- The Black Community
- Human Struggle
- The Fortitude To Overcome It
As we surpassed 100 Films in the Blax-Movie department at the close of this historic year, it's only fitting we honor the victorious campaign from the next Commander In Chief Barack Obama by giving our loyalists the most comprehensive documentary on The Civil Rights Movement..... Eyes On The Prize.
'Eyes' executive producer and founder of reknowned production company Blackside Inc. Henry Hampton covered a human struggle on film his company would soon face after his untimely death in 1998.
In this 14-hour epic series, there was footage used from over 80 sources and 95 photography archives and use in upwards of 100 songs including the AOL-owned "Happy Birthday" which was written in 1893 (AOL was founded in 1983).
Quick story: Birch Tree Group Limited was hired by publisher The Summy Company to secure the copyright to "The Birthday Song". The song was a variation of "Good Morning To All" written by Patti and Mildred Hill who sang this jingle to kindergartners in the morning.
In 1990, the rights were sold to Time-Warner Corporation once they bought The Summy Company for $15 million. Eyes On The Prize debuted in 1988 to the highest critical acclaim garnering every award under the sun. In one of the episodes, Dr. Martin Luther King, Jr. was slightly dejected about the struggle when someone comes in with a cake singing "that song".
The word is AOL charges $10,000 for any performance of "Happy Birthday", an example being that included in "Eyes On The Prize". Mr.
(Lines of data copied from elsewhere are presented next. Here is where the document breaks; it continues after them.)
/-- `R` and decimal digits naming a register give its index (rule R62). -/
theorem registerIndex_of_digits {n : Nat} {tok digits : List Char} (hn : n ≤ 8)
    (htok : stripToken tok = 'R' :: digits) (hne : digits ≠ [])
    (hdigits : ∀ ch ∈ digits, ch.isDigit = true) (hlt : decimal digits < n) :
    (registerIndex n tok).val = decimal digits := by
  have hindex : registerIndex n tok = Fin.ofNat 8 (decimal digits) := by
    rw [registerIndex, htok]
    exact if_pos ((digitsNameRegister_iff n digits).2 ⟨hne, hdigits, hlt⟩)
  rw [hindex, Fin.val_ofNat, Nat.mod_eq_of_lt (by omega)]

/-- Every other token gives index 0 (rule R62). -/
theorem registerIndex_of_malformed {n : Nat} {tok : List Char}
    (h : ¬ ∃ digits, stripToken tok = 'R' :: digits ∧ digits ≠ [] ∧
      (∀ ch ∈ digits, ch.isDigit = true) ∧ decimal digits < n) : registerIndex n tok = 0 := by
  unfold registerIndex
  split
  · next digits htok =>
    exact if_neg fun hgood => h ⟨digits, htok, (digitsNameRegister_iff n digits).1 hgood⟩
  · rfl

end Sys2Proof.Machine

/-! ### Canonical memories -/

namespace Sys2Proof.Machine

variable {xlen : Nat}

/-- A canonical memory reads as blank below its first cell. -/
theorem Memory.read_below_head {b a : Nat} {v : Word xlen} {m : Memory xlen}
    (h : Memory.wf ((b, v) :: m) = true) (ha : a < b) : Memory.read ((b, v) :: m) a = Memory.blank := by
  obtain ⟨-, -, hb⟩ := Memory.wf_tail h
  refine Memory.read_unlisted _ _ fun p hp => ?_
  rcases List.mem_cons.1 hp with rfl | hp
  · exact ha.ne'
  · exact (ha.trans (hb p hp)).ne'

/-- The first cell of a canonical memory does not read as blank. -/
theorem Memory.read_head_ne_blank {b : Nat} {v : Word xlen} {m : Memory xlen}
    (h : Memory.wf ((b, v) :: m) = true) : Memory.read ((b, v) :: m) b ≠ Memory.blank := by
  obtain ⟨-, hv, -⟩ := Memory.wf_tail h
  rwa [Memory.read_cons_entry, if_pos rfl]

/-- Canonical memories that read alike begin at the same cell: the first to begin does not read as blank
there. -/
theorem Memory.head_le_of_read_eq {a b : Nat} {u v : Word xlen} {m n : Memory xlen}
    (hm : Memory.wf ((a, u) :: m) = true) (hn : Memory.wf ((b, v) :: n) = true)
    (h : ∀ i, Memory.read ((a, u) :: m) i = Memory.read ((b, v) :: n) i) : b ≤ a := by
  by_contra hlt
  exact Memory.read_head_ne_blank hm ((h a).trans (Memory.read_below_head hn (by omega)))

/-- Behind the first cell they read alike too: neither lists that cell again. -/
theorem Memory.read_tail_eq {a : Nat} {u v : Word xlen} {m n : Memory xlen}
    (hm : Memory.wf ((a, u) :: m) = true) (hn : Memory.wf ((a, v) :: n) = true)
    (h : ∀ i, Memory.read ((a, u) :: m) i = Memory.read ((a, v) :: n) i) (i : Nat) :
    m.read i = n.read i := by
  obtain ⟨-, -, hma⟩ := Memory.wf_tail hm
  obtain ⟨-, -, hna⟩ := Memory.wf_tail hn
  by_cases hi : i = a
  · subst hi
    rw [Memory.read_unlisted m i fun p hp => (hma p hp).ne',
      Memory.read_unlisted n i fun p hp => (hna p hp).ne']
  · simpa [Memory.read_cons_entry, hi] using h i

/-- Canonical memories that read alike are equal (log 10). -/
theorem Memory.eq_of_read_eq {m n : Memory xlen} (hm : m.wf = true) (hn : n.wf = true)
    (h : ∀ a, m.read a = n.read a) : m = n := by
  induction m generalizing n with
  | nil =>
    cases n with
    | nil => rfl
    | cons q n => exact absurd (h q.1).symm (Memory.read_head_ne_blank hn)
  | cons p m ih =>
    obtain ⟨a, u⟩ := p
    cases n with
    | nil => exact absurd (h a) (Memory.read_head_ne_blank hm)
    | cons q n =>
      obtain ⟨b, v⟩ := q
      obtain rfl : a = b := Nat.le_antisymm (Memory.head_le_of_read_eq hn hm fun i => (h i).symm)
        (Memory.head_le_of_read_eq hm hn h)
      obtain ⟨hm', -, -⟩ := Memory.wf_tail hm
      obtain ⟨hn', -, -⟩ := Memory.wf_tail hn
      have huv : u = v := by simpa [Memory.read_cons_entry] using h a
      rw [huv, ih hm' hn' (Memory.read_tail_eq hm hn h)]

/-! ### The parameters -/

/-- Construction accepts exactly the valid configurations (rule R6). -/
theorem Session.construct_accepts_iff (c : Config) :
    (∃ h, Session.construct c = .next h) ↔ c.valid = true := by
  by_cases hc : c.valid = true <;> simp [Session.construct, hc]

/-- A sentinel of -1 has every bit set (rule R6). -/
theorem sentinel_of_neg_one {c : Config} (h : c.readSentinel = -1) :
    (sentinel c).toNat = 2 ^ c.xlen - 1 := by
  rw [sentinel, h, BitVec.ofInt_neg, ← BitVec.toNat_allOnes, ← BitVec.neg_one_eq_allOnes]
  rfl

end Sys2Proof.Machine

/-! ### The obligations on the table, the assembler, memory, the ALU and the configuration -/

namespace Sys2Proof.Proofs

open Sys2Proof.Machine

/-- Settles O1: the decoder evaluated on the twelve words. -/
theorem writtenOutWordsDecode : Obligations.WrittenOutWordsDecode := by
  unfold Obligations.WrittenOutWordsDecode
  decide

/-- Settles O4: a row's test sees the code of the word only, and each code has its one row. -/
theorem everyWordMatchesOneTableRow : Obligations.EveryWordMatchesOneTableRow := by
  intro k w hw
  obtain ⟨row, -, hfilter, hcfg, hop⟩ := tableRow_of_code k _ (code_lt_of_fits hw)
  refine ⟨row, ?_, hcfg, ?_⟩
  · rw [← hfilter]
    exact List.filter_congr fun r hr => TableRow.covers_eq_covers_code hr w
  · rw [hop, decode_opcode, opcodeField_of_fits hw]
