-- ==== Sys2Proof/Syntax.lean ====
section
/-! DEFINITION. The commands of the PF-7240: one constructor of `Instr` per row of spec/opcode_table.json.
Every command carries `dt`, the nanoseconds that pass before it (assumption 1); the operands that follow are what the
host, the network, a pin or the analogue side of the module presents to it. -/

namespace Sys2Proof

/-- The four mailbox rings (11, R674). -/
inductive Ring where
  | urg | ctl | blk | dia
deriving DecidableEq, Repr

/-- Envelope of a mailbox command: its ring, its CMD_ID, the session that carries it (`none`: in clear) and the
plaintext of its bulk payload (11, tables Command and R688). -/
structure CmdHdr where
  ring : Ring
  id : Word
  session : Option TenantId
  bulk : List Byte
deriving DecidableEq, Repr

/-! Parameters of the mailbox commands, field by field as R700 lays them out. -/

structure AttestParams where
  tenant : BitVec 4
  nonce : BitVec 256
deriving DecidableEq, Repr

structure TickSourceParams where
  period : BitVec 3
  nsrc : BitVec 2
  ptpDomain : Byte
  frameOffset : Word
  src0 : Half
  src1 : Half
  src2 : Half
deriving DecidableEq, Repr

structure PlanLoadParams where
  clusters : Dword
  header : Dword
  bufCount : BitVec 7
  planCap : BitVec 13
deriving DecidableEq, Repr

structure PlanArmParams where
  clusters : Dword
  named : Bool
  tick : Byte
  frame : BitVec 10
  armGen : Word
deriving DecidableEq, Repr

structure PartnerModifyParams where
  index : BitVec 17
  resume : Bool
deriving DecidableEq, Repr

structure MapPagesParams where
  model : Half
  count : BitVec 13
deriving DecidableEq, Repr

structure SlabDressParams where
  slab : BitVec 14
  seamThresh : Half
  redressAge : Word
  tileId : Dword
  model : Half
deriving DecidableEq, Repr

structure AssignSpareParams where
  cart : Bool
  switch : Bool
  policy : BitVec 2
  line : BitVec 6
  frame : BitVec 10
  tick : Byte
deriving DecidableEq, Repr

/-- FIRST and COUNT of LOCK_ACQUIRE, LOOP_FREEZE and LOOP_RELEASE. -/
structure LoopRange where
  first : BitVec 13
  count : BitVec 13
deriving DecidableEq, Repr

structure BankAssignParams where
  cluster : BitVec 6
  mem : Byte
  mask : Word
  owner : BitVec 3
  ownerCore : BitVec 6
deriving DecidableEq, Repr

structure BankPowerParams where
  cluster : BitVec 6
  mem : Byte
  mask : Word
  power : BitVec 2
deriving DecidableEq, Repr

structure PageLoadParams where
  page : BitVec 17
  kind : BitVec 2
  source : BitVec 2
  pageOfs : BitVec 23
  length : BitVec 24
  partner : BitVec 17
deriving DecidableEq, Repr

structure PageReleaseParams where
  page : BitVec 17
  count : BitVec 17
deriving DecidableEq, Repr

structure TenantStripParams where
  clusters : Dword
  tenant : BitVec 4
  delete : Bool
deriving DecidableEq, Repr

structure KeyImportParams where
  ca : BitVec 12
  cknLen : BitVec 6
deriving DecidableEq, Repr

structure PowerLimitParams where
  pwr : Half
  iin : Half
deriving DecidableEq, Repr

structure MonconvParams where
  mc : BitVec 2
  refmode : Bool
  continuous : Bool
  scanMask : Word
deriving DecidableEq, Repr

structure InjectParams where
  mc : BitVec 2
  channel : BitVec 5
deriving DecidableEq, Repr

structure LoopWriteParams where
  loop : BitVec 13
  offset : BitVec 5
  value : Word
deriving DecidableEq, Repr

structure XtalkParams where
  die : Bool
  commit : Bool
  first : BitVec 12
  count : BitVec 12
deriving DecidableEq, Repr

structure StateReadParams where
  cls : Half
  clear : Bool
  index : Word
  count : Half
  offset : Word
  length : Word
deriving DecidableEq, Repr

structure StateListParams where
  cls : Half
  start : Word
  max : Half
deriving DecidableEq, Repr

structure FaultInjectParams where
  kind : Byte
  target : Word
  holdUs : Word
deriving DecidableEq, Repr

structure SelftestParams where
  test : Byte
  target : Word
deriving DecidableEq, Repr

/-- The mailbox commands of R699, in the order of its table, with the parameters of R700. -/
inductive HostCmd where
  | devIdentify
  | devAttest (p : AttestParams)
  | devSessionOpen (tenant : BitVec 4)
  | devSessionClose
  | devReset
  | tickSourceSet (p : TickSourceParams)
  | tickPlanLoad (p : PlanLoadParams)
  | tickPlanArm (p : PlanArmParams)
  | tickPlanDisarm (clusters : Dword)
  | tickStatus
  | partnerAttach
  | partnerModify (p : PartnerModifyParams)
  | partnerDetach (index : BitVec 17)
  | modelDeclare
  | modelMapPages (p : MapPagesParams)
  | slabDress (p : SlabDressParams)
  | slabPin (slab : BitVec 14)
  | slabRelease (slab : BitVec 14)
  | lightStatus
  | lineAssignSpare (p : AssignSpareParams)
  | lockAcquire (p : LoopRange)
  | engineCalibrate (engine : BitVec 6)
  | phaseMapLoad (phases : BitVec 5)
  | bankAssign (p : BankAssignParams)
  | bankPower (p : BankPowerParams)
  | pageLoad (p : PageLoadParams)
  | pageRelease (p : PageReleaseParams)
  | tenantCreate (tenant : BitVec 4)
  | tenantAssign (clusters : Dword) (tenant : BitVec 4)
  | tenantStrip (p : TenantStripParams)
  | keyRotate (tenant : BitVec 4)
  | keyImport (p : KeyImportParams)
  | powerStateSet (st : BitVec 3)
  | powerLimitSet (p : PowerLimitParams)
  | thermalLimitsSet (setpoints : List Half)
  | monconvConfigure (p : MonconvParams)
  | monconvInject (p : InjectParams)
  | loopWrite (p : LoopWriteParams)
  | loopFreeze (p : LoopRange)
  | loopRelease (p : LoopRange)
  | xtalkLoad (p : XtalkParams)
  | stateRead (p : StateReadParams)
  | stateList (p : StateListParams)
  | eventRead (max : BitVec 11)
  | faultInject (p : FaultInjectParams)
  | selftestRun (p : SelftestParams)
  | fwLoadBegin (imageLen : Word)
  | fwLoadBlock (offset : Word)
  | fwLoadEnd
  | domainJoin
  | domainLeave
  | domainRelay (worker : Byte)
  | roleSet (manager : Bool)
deriving DecidableEq, Repr

/-- What the PUF, private keys, the random source and the analogue side answer when a command that takes time ends
(COMMAND_COMPLETE); nothing in the state fixes these (assumption 3). -/
structure Silicon where
  /-- The operation succeeded: PUF correction (R617), signature check (R628, R713), every loop locked (R362). -/
  ok : Bool
  /-- Identity or AK modulus. -/
  key1 : List Byte
  /-- XK modulus. -/
  key2 : List Byte
  /-- Signature of the quote or of the load certificate. -/
  sig : List Byte
  /-- Plaintext of a session opening (R628), `none` where decryption fails. -/
  plain : Option (List Byte)
  /-- Failures found, failed loops (R362, R699). -/
  count : Nat
  /-- Lowest failed loop (R699). -/
  lowest : Nat
  /-- Measured records, as the command's meaning lays them out (R249, R370). -/
  codes : List Int
deriving DecidableEq, Repr

/-- MACsec of a received frame: its CA, none where it came in clear, its packet number, and whether its ICV is right (R546 to R549). -/
structure Protection where
  ca : Option (BitVec 12) := none
  pn : Dword := 0
  intact : Bool := true
deriving DecidableEq, Repr

/-- What an Announce message says of its master (IEEE 1588): the quality and the identity of its grandmaster's clock, and the steps to
it. -/
structure PtpAnnounce where
  clockClass : Byte
  accuracy : Byte
  variance : Half
  priority2 : Byte
  identity : Dword
  steps : Half
deriving DecidableEq, Repr

/-- A PTP frame: its domain, its destination address, 01-1B-19-00-00-00 or with `peer` 01-80-C2-00-00-0E, and its protection (R561,
R562). -/
structure PtpHdr where
  domain : Byte := 24
  peer : Bool := false
  prot : Protection := {}
deriving DecidableEq, Repr

/-- PTP messages on a source port (R51, R561). -/
inductive PtpMsg where
  /-- A Sync interval of a master ends with this servo offset, in ns. -/
  | sync (master : Dword) (offset : Int)
  | announce (a : PtpAnnounce)
  | other
deriving DecidableEq, Repr

/-- Tick relay payload (02, Tick relay payload). -/
structure RelayPayload where
  boundaryNs : Dword
  txNs : Dword
  frame : BitVec 10
  tick : Byte
  period : Byte
  armGen : Word
deriving DecidableEq, Repr

/-- Joryar header (R575), its fields as received. -/
structure JoryarHdr where
  last : Bool
  srcModule : Byte
  dstModule : Byte
  dstPartner : BitVec 17
  seq : Word
  offset : Word
  tag : Half
  ack : Word
  /-- The EtherType and the MACsec of its frame (R546, R605). -/
  ether : Half := 0x88B5
  prot : Protection := {}
deriving DecidableEq, Repr

/-- One received physical resource block: exponent and 24 signed 9-bit mantissas, I before Q (R556). -/
structure Prb where
  exponent : BitVec 4
  iq : List (BitVec 9)
deriving DecidableEq, Repr

/-- A received U-plane section (R552, R555). -/
structure Section where
  mac : BitVec 48
  vlan : Option (BitVec 12)
  eaxc : Half
  frameId : Byte
  subframe : BitVec 4
  slot : BitVec 6
  symbol : BitVec 4
  /-- The udCompHdr of the section, where it carries one (R551). -/
  compHdr : Option Byte
  startPrb : Nat
  prbs : List Prb
  /-- The eCPRI revision and concatenation bit, the E bit of ecpriSeqid, and whether the section has extensions (R551). -/
  revision : BitVec 4 := 1
  concat : Bool := false
  ebit : Bool := true
  extension : Bool := false
  prot : Protection := {}
deriving DecidableEq, Repr

/-- Why a received frame is dropped before any type-specific handling (R536, R538, R546 to R549, R551, R576, R605). -/
inductive DropReason where
  | oversize | noBuffer | unprotected | icv | unknown
deriving DecidableEq, Repr

/-- A word of cluster memory that a task met in the same cycle as an access on the other port (R466): the 8-byte word, the task of the
other access by its descriptor index (4,096: fabric delivery or router reception), and whether that access was a write. -/
structure Clash where
  word : Fin 131072
  other : Fin 4097
  writes : Bool
deriving DecidableEq, Repr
Henry Hampton died on November 22, 1998 of myelodysplasia. 27 days prior, both houses of Congress passed what is referred to as "The Mickey Mouse Protection Act" (ain't that some shit?) which extended copyright terms to 'corporate authorships' for an additional 20 years up to 120 years after the date of publication.
Corporate authorship copywritten works are locked and loaded throughout Eyes On The Prize, to the tune of $951,000 assessed for research costs and clearance fees. After Hampton's passing and the "new" Mickey Mouse act, the copyright holders of the most meaningful footage in that documentary saw to it those archives got buried for 11 years.
After The Ford Foundation kicked out some greenbacks to cover a large portion of the clearance fees, the project is still not only hard to obtain, but it in some respects is considered digital contraband in the file-sharing world.
You know what though? We don't give a damn (except only for a domestic wide re-release in the future from Blackside Inc). It's our duty here at Blaxploitation Pride to play our part in that struggle and this piece here is the award-winning subject taking place center stage.
Note: I attempted to capture some poignant photos to preview for the post but ended up snapping close to 60 photos and that was just THE FIRST EPISODE.
Get in to this. One million dollars worth of copyrights but priceless in the freezing of such a flammable time of social bravery in the fight for justice and equal opportunity such as someday running for President and possibly winning that race. (We ain't playin' up in here!!)